DATASET EXCERPTS:

-- ==== Sys2Proof/Laws/Waits.lean ====
section
/-! SUPPORT. What the operations say by which an instruction waits: for a page walker, for its own earlier copy, for room in the hod,
for a result of another die. -/

namespace Sys2Proof.Machine

/-! ## Walkers (10 R211) -/

/-- A walk that must wait for a walker changes nothing. -/
theorem walkPage_busy (s : State) (c : Nat) (x : Descriptor) (va : Nat) (h : tlbHit s c x.ctxid va = none)
    (hb : walkersBusy s (walkerFor s c x va) = true) : walkPage s c x va = .error s := by
  simp [walkPage, h, hb]

/-- A translation at hand needs no walk. -/
theorem walkPage_hit (s : State) (c : Nat) (x : Descriptor) (va : Nat) (h : (tlbHit s c x.ctxid va).isSome = true) :
    walkPage s c x va = .ok (useTlbs s c x va) := by
  simp [walkPage, h]

@[simp] theorem holdWalker_walkers (s : State) (w : Walker) : w ∈ (holdWalker s w).tlbs.walkers := by
  unfold holdWalker
  split
  · rename_i h
    simpa using h
  · simp

@[simp] theorem freeWalker_walkers (s : State) (w : Walker) : w ∉ (freeWalker s w).tlbs.walkers := by
  unfold freeWalker
  split
  · simp
  · rename_i h
    simpa using h

/-- A walker taken or given back touches nothing but the walkers. -/
theorem holdWalker_rest (s : State) (w : Walker) : { holdWalker s w with tlbs := s.tlbs } = s := by
  unfold holdWalker
  split <;> rfl

theorem freeWalker_rest (s : State) (w : Walker) : { freeWalker s w with tlbs := s.tlbs } = s := by
  unfold freeWalker
  split <;> rfl

/-! ## A slot's own copies (11 R244) -/

/-- With nothing queued in its cell's channels no access waits for a copy. -/
theorem copyPending_idle (s : State) (ls : List Loc) (h : ∀ x ∈ (ccOf s).cch.toList, x.queue = []) : copyPending s ls = false := by
  simp only [copyPending, List.any_eq_false]
  intro x hx
  simp [h x hx]

/-! ## Room in the hod (07 R166) -/

/-- A hod that is not full has room as it stands. -/
theorem pushRoom_room (s : State) (c : Nat) (h : (ccAt s c).hod.length < 64) : pushRoom s c = .ok s := by
  simp [pushRoom, h]

/-- A full hod whose ring takes nothing has none. -/
theorem pushRoom_full (s : State) (c : Nat) (h : 64 ≤ (ccAt s c).hod.length) (hk : ringCap (ccAt s c) ≤ (ccAt s c).ringCount) :
    pushRoom s c = .error s := by
  have : ringCap (ccAt s c) - (ccAt s c).ringCount = 0 := by omega
  simp [pushRoom, this, Nat.not_lt.mpr h]

/-- A push onto a hod that is not full. -/
theorem pushFrame_room (s : State) (c : Nat) (f : Frame) (h : (ccAt s c).hod.length < 64) :
    pushFrame s c f = .ok (pushBottom s c f) := by
  simp [pushFrame, pushRoom_room s c h, Except.map]

/-! ## Results of another die (20 R377) -/

/-- A result of the slot's own die is there at once. -/
theorem replyFrom_near (s : State) (die : Nat) (d : GReg) (v : Word) (h : byLath s die (myDie s) = false) :
    replyFrom s die d v = finishG s d v := by
  simp [replyFrom, h]

/-- One of another die is a message for which the slot waits. -/
theorem replyFrom_far (s : State) (die : Nat) (d : GReg) (v : Word) (h : byLath s die (myDie s) = true) :
    replyFrom s die d v = setStall (sendMessage s die (myDie s)) (.reply d (nextTransit s die (myDie s)) v) := by
  simp [replyFrom, h]

/-- What stays on a die needs no message. -/
@[simp] theorem sendMessage_near (s : State) (a b : Nat) (h : byLath s a b = false) : sendMessage s a b = s := by
  simp [sendMessage, h]

@[simp] theorem nextTransit_near (s : State) (a b : Nat) (h : byLath s a b = false) : nextTransit s a b = none := by
  simp [nextTransit, h]

@[simp] theorem byLath_same (s : State) (d : Nat) : byLath s d d = false := by simp [byLath]

@[simp] theorem arrived_none (s : State) : arrived s none = true := rfl

end Sys2Proof.Machine
end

REQUIRED ACTION:
Count, in the listing above, every line that includes "needs". The number is the whole answer.

RESPONSE AREA:
2